# EXERCISE
Each line that includes the word "Machine" should be copied from the records.

# AVAILABLE DATA
-- ==== Sys2Proof/Laws/State.lean ====
section
/-! SUPPORT. One lemma per field per update of State, true by rfl, so that no later proof unfolds a
record update; and what each update does to the registers and to operand values. -/

namespace Sys2Proof.Machine

section
variable (s : State)

/-! ### setReg -/

@[simp] theorem State.setReg_regs (r : Reg) (v : Word) : (s.setReg r v).regs = s.regs.put r v := rfl
@[simp] theorem State.setReg_pc (r : Reg) (v : Word) : (s.setReg r v).pc = s.pc := rfl
@[simp] theorem State.setReg_stack (r : Reg) (v : Word) : (s.setReg r v).stack = s.stack := rfl
@[simp] theorem State.setReg_mem (r : Reg) (v : Word) : (s.setReg r v).mem = s.mem := rfl
@[simp] theorem State.setReg_status (r : Reg) (v : Word) : (s.setReg r v).status = s.status := rfl
@[simp] theorem State.setReg_fault (r : Reg) (v : Word) : (s.setReg r v).fault = s.fault := rfl
@[simp] theorem State.setReg_output (r : Reg) (v : Word) : (s.setReg r v).output = s.output := rfl
@[simp] theorem State.setReg_input (r : Reg) (v : Word) : (s.setReg r v).input = s.input := rfl
@[simp] theorem State.setReg_inputClosed (r : Reg) (v : Word) : (s.setReg r v).inputClosed = s.inputClosed := rfl
@[simp] theorem State.setReg_params (r : Reg) (v : Word) : (s.setReg r v).params = s.params := rfl

/-! ### setPc -/

@[simp] theorem State.setPc_regs (w : Word) : (s.setPc w).regs = s.regs := rfl
@[simp] theorem State.setPc_pc (w : Word) : (s.setPc w).pc = w := rfl
@[simp] theorem State.setPc_stack (w : Word) : (s.setPc w).stack = s.stack := rfl
@[simp] theorem State.setPc_mem (w : Word) : (s.setPc w).mem = s.mem := rfl
@[simp] theorem State.setPc_status (w : Word) : (s.setPc w).status = s.status := rfl
@[simp] theorem State.setPc_fault (w : Word) : (s.setPc w).fault = s.fault := rfl
@[simp] theorem State.setPc_output (w : Word) : (s.setPc w).output = s.output := rfl
@[simp] theorem State.setPc_input (w : Word) : (s.setPc w).input = s.input := rfl
@[simp] theorem State.setPc_inputClosed (w : Word) : (s.setPc w).inputClosed = s.inputClosed := rfl
@[simp] theorem State.setPc_params (w : Word) : (s.setPc w).params = s.params := rfl
@[simp] theorem State.setPc_reg (w : Word) (q : Reg) : (s.setPc w).reg q = s.reg q := rfl
@[simp] theorem State.setPc_value (w : Word) (o : Operand) : (s.setPc w).value o = s.value o := by
  cases o <;> rfl

/-! ### advance -/

@[simp] theorem State.advance_regs (n : Nat) : (s.advance n).regs = s.regs := rfl
@[simp] theorem State.advance_pc (n : Nat) : (s.advance n).pc = s.pc + BitVec.ofNat 16 n := rfl
@[simp] theorem State.advance_stack (n : Nat) : (s.advance n).stack = s.stack := rfl
@[simp] theorem State.advance_mem (n : Nat) : (s.advance n).mem = s.mem := rfl
@[simp] theorem State.advance_status (n : Nat) : (s.advance n).status = s.status := rfl
@[simp] theorem State.advance_fault (n : Nat) : (s.advance n).fault = s.fault := rfl
@[simp] theorem State.advance_output (n : Nat) : (s.advance n).output = s.output := rfl
@[simp] theorem State.advance_input (n : Nat) : (s.advance n).input = s.input := rfl
@[simp] theorem State.advance_inputClosed (n : Nat) : (s.advance n).inputClosed = s.inputClosed := rfl
@[simp] theorem State.advance_params (n : Nat) : (s.advance n).params = s.params := rfl
@[simp] theorem State.advance_reg (n : Nat) (q : Reg) : (s.advance n).reg q = s.reg q := rfl
@[simp] theorem State.advance_value (n : Nat) (o : Operand) : (s.advance n).value o = s.value o := by
  cases o <;> rfl

/-! ### setStatus -/

@[simp] theorem State.setStatus_regs (st : Status) : (s.setStatus st).regs = s.regs := rfl
@[simp] theorem State.setStatus_pc (st : Status) : (s.setStatus st).pc = s.pc := rfl
@[simp] theorem State.setStatus_stack (st : Status) : (s.setStatus st).stack = s.stack := rfl
@[simp] theorem State.setStatus_mem (st : Status) : (s.setStatus st).mem = s.mem := rfl
@[simp] theorem State.setStatus_status (st : Status) : (s.setStatus st).status = st := rfl
@[simp] theorem State.setStatus_fault (st : Status) : (s.setStatus st).fault = s.fault := rfl
@[simp] theorem State.setStatus_output (st : Status) : (s.setStatus st).output = s.output := rfl
@[simp] theorem State.setStatus_input (st : Status) : (s.setStatus st).input = s.input := rfl
@[simp] theorem State.setStatus_inputClosed (st : Status) : (s.setStatus st).inputClosed = s.inputClosed := rfl
@[simp] theorem State.setStatus_params (st : Status) : (s.setStatus st).params = s.params := rfl
@[simp] theorem State.setStatus_reg (st : Status) (q : Reg) : (s.setStatus st).reg q = s.reg q := rfl
@[simp] theorem State.setStatus_value (st : Status) (o : Operand) : (s.setStatus st).value o = s.value o := by
  cases o <;> rfl

/-! ### setStack -/

@[simp] theorem State.setStack_regs (l : List Word) : (s.setStack l).regs = s.regs := rfl
@[simp] theorem State.setStack_pc (l : List Word) : (s.setStack l).pc = s.pc := rfl
@[simp] theorem State.setStack_stack (l : List Word) : (s.setStack l).stack = l := rfl
@[simp] theorem State.setStack_mem (l : List Word) : (s.setStack l).mem = s.mem := rfl
@[simp] theorem State.setStack_status (l : List Word) : (s.setStack l).status = s.status := rfl
@[simp] theorem State.setStack_fault (l : List Word) : (s.setStack l).fault = s.fault := rfl
@[simp] theorem State.setStack_output (l : List Word) : (s.setStack l).output = s.output := rfl
@[simp] theorem State.setStack_input (l : List Word) : (s.setStack l).input = s.input := rfl
@[simp] theorem State.setStack_inputClosed (l : List Word) : (s.setStack l).inputClosed = s.inputClosed := rfl
@[simp] theorem State.setStack_params (l : List Word) : (s.setStack l).params = s.params := rfl
@[simp] theorem State.setStack_reg (l : List Word) (q : Reg) : (s.setStack l).reg q = s.reg q := rfl
@[simp] theorem State.setStack_value (l : List Word) (o : Operand) : (s.setStack l).value o = s.value o := by
  cases o <;> rfl

/-! ### setMem -/

@[simp] theorem State.setMem_regs (m : Memory) : (s.setMem m).regs = s.regs := rfl
@[simp] theorem State.setMem_pc (m : Memory) : (s.setMem m).pc = s.pc := rfl
@[simp] theorem State.setMem_stack (m : Memory) : (s.setMem m).stack = s.stack := rfl
@[simp] theorem State.setMem_mem (m : Memory) : (s.setMem m).mem = m := rfl
@[simp] theorem State.setMem_status (m : Memory) : (s.setMem m).status = s.status := rfl
@[simp] theorem State.setMem_fault (m : Memory) : (s.setMem m).fault = s.fault := rfl
@[simp] theorem State.setMem_output (m : Memory) : (s.setMem m).output = s.output := rfl
@[simp] theorem State.setMem_input (m : Memory) : (s.setMem m).input = s.input := rfl
@[simp] theorem State.setMem_inputClosed (m : Memory) : (s.setMem m).inputClosed = s.inputClosed := rfl
@[simp] theorem State.setMem_params (m : Memory) : (s.setMem m).params = s.params := rfl
@[simp] theorem State.setMem_reg (m : Memory) (q : Reg) : (s.setMem m).reg q = s.reg q := rfl
@[simp] theorem State.setMem_value (m : Memory) (o : Operand) : (s.setMem m).value o = s.value o := by
  cases o <;> rfl

/-! ### setInput -/

@[simp] theorem State.setInput_regs (l : List Word) : (s.setInput l).regs = s.regs := rfl
@[simp] theorem State.setInput_pc (l : List Word) : (s.setInput l).pc = s.pc := rfl
@[simp] theorem State.setInput_stack (l : List Word) : (s.setInput l).stack = s.stack := rfl
@[simp] theorem State.setInput_mem (l : List Word) : (s.setInput l).mem = s.mem := rfl
@[simp] theorem State.setInput_status (l : List Word) : (s.setInput l).status = s.status := rfl
@[simp] theorem State.setInput_fault (l : List Word) : (s.setInput l).fault = s.fault := rfl
@[simp] theorem State.setInput_output (l : List Word) : (s.setInput l).output = s.output := rfl
@[simp] theorem State.setInput_input (l : List Word) : (s.setInput l).input = l := rfl
@[simp] theorem State.setInput_inputClosed (l : List Word) : (s.setInput l).inputClosed = s.inputClosed := rfl
@[simp] theorem State.setInput_params (l : List Word) : (s.setInput l).params = s.params := rfl
@[simp] theorem State.setInput_reg (l : List Word) (q : Reg) : (s.setInput l).reg q = s.reg q := rfl
@[simp] theorem State.setInput_value (l : List Word) (o : Operand) : (s.setInput l).value o = s.value o := by
  cases o <;> rfl

/-! ### emit -/

@[simp] theorem State.emit_regs (c : Byte) : (s.emit c).regs = s.regs := rfl
@[simp] theorem State.emit_pc (c : Byte) : (s.emit c).pc = s.pc := rfl
@[simp] theorem State.emit_stack (c : Byte) : (s.emit c).stack = s.stack := rfl
@[simp] theorem State.emit_mem (c : Byte) : (s.emit c).mem = s.mem := rfl
@[simp] theorem State.emit_status (c : Byte) : (s.emit c).status = s.status := rfl
@[simp] theorem State.emit_fault (c : Byte) : (s.emit c).fault = s.fault := rfl
@[simp] theorem State.emit_output (c : Byte) : (s.emit c).output = s.output ++ [c] := rfl
@[simp] theorem State.emit_input (c : Byte) : (s.emit c).input = s.input := rfl
@[simp] theorem State.emit_inputClosed (c : Byte) : (s.emit c).inputClosed = s.inputClosed := rfl
@[simp] theorem State.emit_params (c : Byte) : (s.emit c).params = s.params := rfl
@[simp] theorem State.emit_reg (c : Byte) (q : Reg) : (s.emit c).reg q = s.reg q := rfl
@[simp] theorem State.emit_value (c : Byte) (o : Operand) : (s.emit c).value o = s.value o := by
  cases o <;> rfl

/-! ### raise -/

@[simp] theorem State.raise_regs (c : Cause) (w : Word) : (s.raise c w).regs = s.regs := rfl
@[simp] theorem State.raise_pc (c : Cause) (w : Word) : (s.raise c w).pc = s.pc := rfl
@[simp] theorem State.raise_stack (c : Cause) (w : Word) : (s.raise c w).stack = s.stack := rfl
@[simp] theorem State.raise_mem (c : Cause) (w : Word) : (s.raise c w).mem = s.mem := rfl
@[simp] theorem State.raise_status (c : Cause) (w : Word) : (s.raise c w).status = .fatal := rfl
@[simp] theorem State.raise_fault (c : Cause) (w : Word) : (s.raise c w).fault = { cause := c, pc := s.pc, word := w } := rfl
@[simp] theorem State.raise_output (c : Cause) (w : Word) : (s.raise c w).output = s.output := rfl
@[simp] theorem State.raise_input (c : Cause) (w : Word) : (s.raise c w).input = s.input := rfl
@[simp] theorem State.raise_inputClosed (c : Cause) (w : Word) : (s.raise c w).inputClosed = s.inputClosed := rfl
@[simp] theorem State.raise_params (c : Cause) (w : Word) : (s.raise c w).params = s.params := rfl
@[simp] theorem State.raise_reg (c : Cause) (w : Word) (q : Reg) : (s.raise c w).reg q = s.reg q := rfl
@[simp] theorem State.raise_value (c : Cause) (w : Word) (o : Operand) : (s.raise c w).value o = s.value o := by
  cases o <;> rfl

/-! ### resume -/

@[simp] theorem State.resume_regs : (s.resume).regs = s.regs := rfl
@[simp] theorem State.resume_pc : (s.resume).pc = s.pc := rfl
@[simp] theorem State.resume_stack : (s.resume).stack = s.stack := rfl
@[simp] theorem State.resume_mem : (s.resume).mem = s.mem := rfl
@[simp] theorem State.resume_status : (s.resume).status = .running := rfl
@[simp] theorem State.resume_fault : (s.resume).fault = s.fault := rfl
@[simp] theorem State.resume_output : (s.resume).output = s.output := rfl
@[simp] theorem State.resume_input : (s.resume).input = s.input := rfl
@[simp] theorem State.resume_inputClosed : (s.resume).inputClosed = s.inputClosed := rfl
@[simp] theorem State.resume_params : (s.resume).params = s.params := rfl
@[simp] theorem State.resume_reg (q : Reg) : (s.resume).reg q = s.reg q := rfl
@[simp] theorem State.resume_value (o : Operand) : (s.resume).value o = s.value o := by
  cases o <;> rfl

end

/-! ### the register file -/

@[simp] theorem RegFile.get_put (f : RegFile) (r q : Reg) (v : Word) :
    (f.put r v).get q = if q = r then v else f.get q := by
  fin_cases r <;> fin_cases q <;> rfl

theorem RegFile.ext_get {f g : RegFile} (h : ∀ r, f.get r = g.get r) : f = g := by
  cases f; cases g
  have h0 := h 0; have h1 := h 1; have h2 := h 2; have h3 := h 3
  have h4 := h 4; have h5 := h 5; have h6 := h 6; have h7 := h 7
  simp only [RegFile.get] at *
  simp_all

/-- A register reads the value last written to it, whole (10_state.md R20). -/
theorem State.setReg_reg (s : State) (r q : Reg) (v : Word) :
    (s.setReg r v).reg q = if q = r then v else s.reg q := RegFile.get_put s.regs r q v

@[simp] theorem State.setReg_reg_self (s : State) (r : Reg) (v : Word) : (s.setReg r v).reg r = v := by
  simp [State.setReg_reg]

@[simp] theorem State.setReg_reg_of_ne (s : State) {r q : Reg} (v : Word) (h : q ≠ r) :
    (s.setReg r v).reg q = s.reg q := by
  simp [State.setReg_reg, h]

/-- A running state resumes as itself. -/
theorem State.resume_of_running {s : State} (h : s.status = .running) : s.resume = s := by
  cases s; simp_all [State.resume, State.setStatus]

@[simp] theorem State.value_lit (s : State) (n : Word) : s.value (.lit n) = n := rfl
@[simp] theorem State.value_reg (s : State) (r : Reg) : s.value (.reg r) = s.reg r := rfl

/-- Two states agree when they agree in every field. -/
theorem State.ext_fields {s t : State} (h1 : s.regs = t.regs) (h2 : s.pc = t.pc) (h3 : s.stack = t.stack)
    (h4 : s.mem = t.mem) (h5 : s.status = t.status) (h6 : s.fault = t.fault) (h7 : s.output = t.output)
    (h8 : s.input = t.input) (h9 : s.inputClosed = t.inputClosed) (h10 : s.params = t.params) : s = t := by
  cases s; cases t; simp_all

end Sys2Proof.Machine
end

# ANSWER TO THE PROBLEM
namespace Sys2Proof.Machine
end Sys2Proof.Machine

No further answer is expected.